What is the role of ISA (Instruction Set Architecture) in the comp arch abstraction stack.

Question

I have programming background, and I recently started taking computer architecture course. Most of the lectures I see use the some sort of the layering as described in the following diagram explaining what will be covered in the course.

The question here is compiler (System software) takes care of converting high level/assembly code to machine code that can be understood by the processor. OS executes this code by managing the resources such as processor scheduling, memory management etc.. so what's the role of ISA layer here

1. What is the input interface to this layer (Machine code from OS)?
2. What is the output interface to this layer?

Image courtesy: http://theembeddedguy.com/2016/05/15/layers-of-abstraction/

Answer 1

The ISA is the level which a compiler targets (although optimisations are sensitive to the micro-architecture, particularly in terms of optimum scheduling). The ISA is a simplified but sufficient definition of the hardware interface.

The ISA describes the abstract behaviour of the underlying compute engine, and what the fundamental operations that can be encoded in machine code instructions. It will define what sort of registers the processor has, how they interact with memory, and what arithmetic operations are possible.

The ISA can also influence how easy it is to optimise the implementation (for example long pipelines, or wide issue), and may implement features which are intended to target specific high level languages (or simplify a compiler's task).
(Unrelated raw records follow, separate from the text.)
theorem execBringIn_keeps {s t : State} (h : Keeps s t) (p tile : Nat) (blob : List Byte) : KeepsOut s
    (execBringIn p tile blob t) := by
  delta execBringIn
  repeat' first
    | with_reducible first
      | assumption | apply KeepsOut.next | apply State.setf_keeps | apply State.bump_keeps
      | apply State.setPart_keeps | apply State.hubResume_keeps | apply State.evictTile_keeps
      | apply State.writePart_keeps | refine State.writePart_keeps_eq ?_ (by assumption)
      | apply State.swapAsk_keeps | apply State.emit_keeps | intro _ | fail_if_no_progress apply mk_keeps
    | (fail_if_no_progress extract_lets +onlyGivenNames z
       first
         | (with_reducible refine keeps_cut (p := Keeps s z) ?_ ?_
            on_goal 2 => (intro _; clear_value z)
            on_goal 1 => try dsimp -zeta only [z])
         | (with_reducible refine keeps_cut (p := Keeps s z.1) ?_ ?_
            on_goal 2 => (intro _)
            on_goal 1 => try dsimp -zeta only [z])
         | clear_value z | skip)
    | split

theorem State.endIde_keeps {s t : State} (h : Keeps s t) : Keeps s (State.endIde t) := by
  delta State.endIde
  repeat' first
    | with_reducible first
      | assumption | apply State.setf_keeps | apply State.setHost_keeps | fail_if_no_progress apply mk_keeps

theorem State.ledgerOff_keeps {s t : State} (h : Keeps s t) (p : Nat) : Keeps s (State.ledgerOff t p) := by
  delta State.ledgerOff
  repeat' first
    | with_reducible first
      | assumption | apply State.setPart_keeps

theorem State.flushMsix_keeps {s t : State} (h : Keeps s t) : Keeps s (State.flushMsix t) := by
  delta State.flushMsix
  repeat' first
    | with_reducible first
      | assumption | apply State.setHost_keeps | apply State.emits_keeps | intro _
      | fail_if_no_progress apply mk_keeps
    | (fail_if_no_progress extract_lets +onlyGivenNames z
       first
         | (with_reducible refine keeps_cut (p := Keeps s z) ?_ ?_
            on_goal 2 => (intro _; clear_value z)
            on_goal 1 => try dsimp -zeta only [z])
         | clear_value z | skip)
    | split

theorem State.writeCompletions_keeps {s t : State} (h : Keeps s t) : Keeps s (State.writeCompletions t) := by
  delta State.writeCompletions
  repeat' first
    | with_reducible first
      | assumption | apply State.setHost_keeps | apply State.emits_keeps | apply State.msix_keeps
      | apply foldl_keeps | apply foldl_fst_keeps | apply foldl_snd_keeps | intro _
      | fail_if_no_progress apply mk_keeps
    | (fail_if_no_progress extract_lets +onlyGivenNames z
       first
         | (with_reducible refine keeps_cut (p := Keeps s z) ?_ ?_
            on_goal 2 => (intro _; clear_value z)
            on_goal 1 => try dsimp -zeta only [z])
         | clear_value z | skip)
    | split

theorem State.flushLinkErr_keeps {s t : State} (h : Keeps s t) : Keeps s (State.flushLinkErr t) := by
  delta State.flushLinkErr
  repeat' first
    | with_reducible first
      | assumption | apply State.setHost_keeps | apply State.msix_keeps | apply foldl_keeps | intro _
      | fail_if_no_progress apply mk_keeps
    | (fail_if_no_progress extract_lets +onlyGivenNames z
       first
         | (with_reducible refine keeps_cut (p := Keeps s z) ?_ ?_
            on_goal 2 => (intro _; clear_value z)
            on_goal 1 => try dsimp -zeta only [z])
         | clear_value z | skip)
    | split

theorem State.flushHbm_keeps {s t : State} (h : Keeps s t) : Keeps s (State.flushHbm t) := by
  delta State.flushHbm
  repeat' first
    | with_reducible first
      | assumption | apply State.setHost_keeps | apply State.msix_keeps | apply foldl_keeps | apply foldl_fst_keeps
      | apply foldl_snd_keeps | intro _ | fail_if_no_progress apply mk_keeps
    | (fail_if_no_progress extract_lets +onlyGivenNames z
       first
         | (with_reducible refine keeps_cut (p := Keeps s z) ?_ ?_
            on_goal 2 => (intro _; clear_value z)
            on_goal 1 => try dsimp -zeta only [z])
         | clear_value z | skip)
    | split

theorem State.inL0_keeps {s t : State} (h : Keeps s t) : Keeps s (State.inL0 t) := by
  delta State.inL0
  repeat' first
    | with_reducible first
      | assumption | apply State.flushMsix_keeps | apply State.writeCompletions_keeps | apply State.setPart_keeps
      | apply State.flushLinkErr_keeps | apply State.wakeLedger_keeps | apply State.flushHbm_keeps
      | apply foldl_keeps | intro _
    | (fail_if_no_progress extract_lets +onlyGivenNames z
       first
         | (with_reducible refine keeps_cut (p := Keeps s z) ?_ ?_
            on_goal 2 => (intro _; clear_value z)
            on_goal 1 => try dsimp -zeta only [z])
         | clear_value z | skip)
    | split

theorem execLinkReturnsL0_keeps {s t : State} (h : Keeps s t) : KeepsOut s (execLinkReturnsL0 t) := by
  delta execLinkReturnsL0
  repeat' first
    | with_reducible first
      | assumption | apply KeepsOut.next | apply State.setf_keeps | apply State.inL0_keeps
    | split

theorem execD2dLinkTraining_keeps {s t : State} (h : Keeps s t) (die : Nat) (mod0 mod1 : Bool) (repaired : Nat) :
    KeepsOut s (execD2dLinkTraining die mod0 mod1 repaired t) := by
  delta execD2dLinkTraining
  repeat' first
    | with_reducible first
      | assumption | apply KeepsOut.next | apply State.setf_keeps | apply State.hubResume_keeps
    | (fail_if_no_progress extract_lets +onlyGivenNames z
       first
         | (with_reducible refine keeps_cut (p := Keeps s z) ?_ ?_
            on_goal 2 => (intro _; clear_value z)
            on_goal 1 => try dsimp -zeta only [z])
         | clear_value z | skip)
    | split

theorem execHostPortReset_keeps {s t : State} (h : Keeps s t) : KeepsOut s (execHostPortReset t) := by
  delta execHostPortReset
  repeat' first
    | with_reducible first
      | assumption | apply KeepsOut.next | apply State.setf_keeps | apply State.bump_keeps
      | apply State.ledgerOff_keeps | apply State.setHost_keeps | apply State.endIde_keeps
      | apply State.clearEnable_keeps | apply State.linkErr_keeps | apply foldl_keeps | intro _
      | fail_if_no_progress apply mk_keeps
    | (fail_if_no_progress extract_lets +onlyGivenNames z
       first
         | (with_reducible refine keeps_cut (p := Keeps s z) ?_ ?_
            on_goal 2 => (intro _; clear_value z)
            on_goal 1 => try dsimp -zeta only [z])
         | clear_value z | skip)
    | split

theorem execSnpinv_keeps {s t : State} (h : Keeps s t) (addr : Nat) : KeepsOut s (execSnpinv addr t) := by
  delta execSnpinv
  repeat' first
    | with_reducible first
      | assumption | apply KeepsOut.next | apply State.setPart_keeps | apply State.wakeLedger_keeps
      | apply State.emit_keeps
    | (fail_if_no_progress extract_lets +onlyGivenNames z
       first
         | (with_reducible refine keeps_cut (p := Keeps s z) ?_ ?_
            on_goal 2 => (intro _; clear_value z)
            on_goal 1 => try dsimp -zeta only [z])
         | clear_value z | skip)
    | split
Along with the ISA, there will be architectural guarantees of ordering, exceptions, power control and access controls which also define the processor architecture. These are not relevant to a compiler (and frequently require intrinsics to access), but are critical to an OS (and sometimes applications).

Your diagram is a misleading abstraction, although each element is distinct, they don't interface to each other in the same way as a software stack would. Micro-architecture is for example influenced by feature size - both in terms of timing and costs - the gate level view is what designers think of when of when working on micro-arch).

To give a high level example of what an ISA is, consider how a fixed-length 32 bit instruction might be split up.

4 bits for instruction type (Load/Store, ALU, etc) 4 bits for instruction operation (Add/Sub, or addressing mode) 4 bits for operand 1 register 4 bits for operand 2 register 4 bits for destination register 4 bits for flow control 4 bits for constant input (e.g. operand shift) 4 more bits specific to the instruction

You would want to map these onto some superset of the functions you need for an efficient turing machine. Thus the ISA describes precisely what the machine code and assembly code represent (in a more-or-less 1:1 relation). Some instructions (NOP being the obvious example) can be achieved using a custom opcode, or a A=A|A type instruction if symmetry permits these.

In reference to the source of the diagram, in computer architecture, the micro-architecture would not generally be used to refer to the RAM, ROM and timers in a microcontroller. It would refer to how integer divide is implemented, how many instructions can execute per cycle, how many loads can be outstanding at a time - the sort of detail that is hard to observe in software at all.

Answer 2

The chart isn't about inputs and outputs at all, so the question as phrased is meaningless.

Any given system can be described at different levels of detail, and that is what the chart is about. Each layer describes the same system, but using different terms of reference.

For example, you could describe a web server at the highest level of abstraction as a computer that accepts HTTP requests and provides the requested data, where "HTTP request" is defined in a particular standards document as a TCP/IP connection carrying data in a particular format (the next level of detail).

The same system could be described in terms of the electromagnetic fields that it receives and transmits, along with how the electrical charges move within the patterns of metal and semiconductor within it. This would be the "physics" level of abstraction. It provides a lot of detail, but it's really too much detail to be useful in terms of understanding the high-level behavior.

In computer systems, the highest levels of abstraction are defined in software. In a sense, each layer of abstraction "runs on" the virtual machine defined by the next-lower level. The ISA is the level at which the transition from software to hardware is made: the ISA defines the hardware-software interface. At this level, the "virtual machine" is very general-purpose, because in most cases, we don't want to be defining different hardware machines for different applications.

In some cases, the ISA itself is an abstraction that runs on a lower-level hardware machine. There are microcoded machines that can load different versions of microcode to impelment different ISAs. The microcode processor is made of physical registers and gates.

I'm trying to read between the lines of your question and answer a question that you didn't really ask — is any of this helping?

Answer 3

I think the diagram is self-explanatory. Within the context and partitioning as presented in the original theembeddedguy.com article and the "input-output" paradigm, input for the layer pictured as "ISA" is the binary code generated at "Machine-Level Code". The ISA layer fetches the binary stream and parses it in accord with inner architecture of a processor. In the particular x86 architecture, it translates complex instructions (CISC) into simpler RISC-type formats in accord with inner processor micro-architecture. This is the "output".

The entire multi-level model is just an abstraction, and is not particularly useful in real world. The boundaries can be blurry, several more abstraction layers can be introduced, in implementations some layers can be combined, etc. The entire theembeddedguy.com article is an eclectic mix of terms, that likely explains the confusion.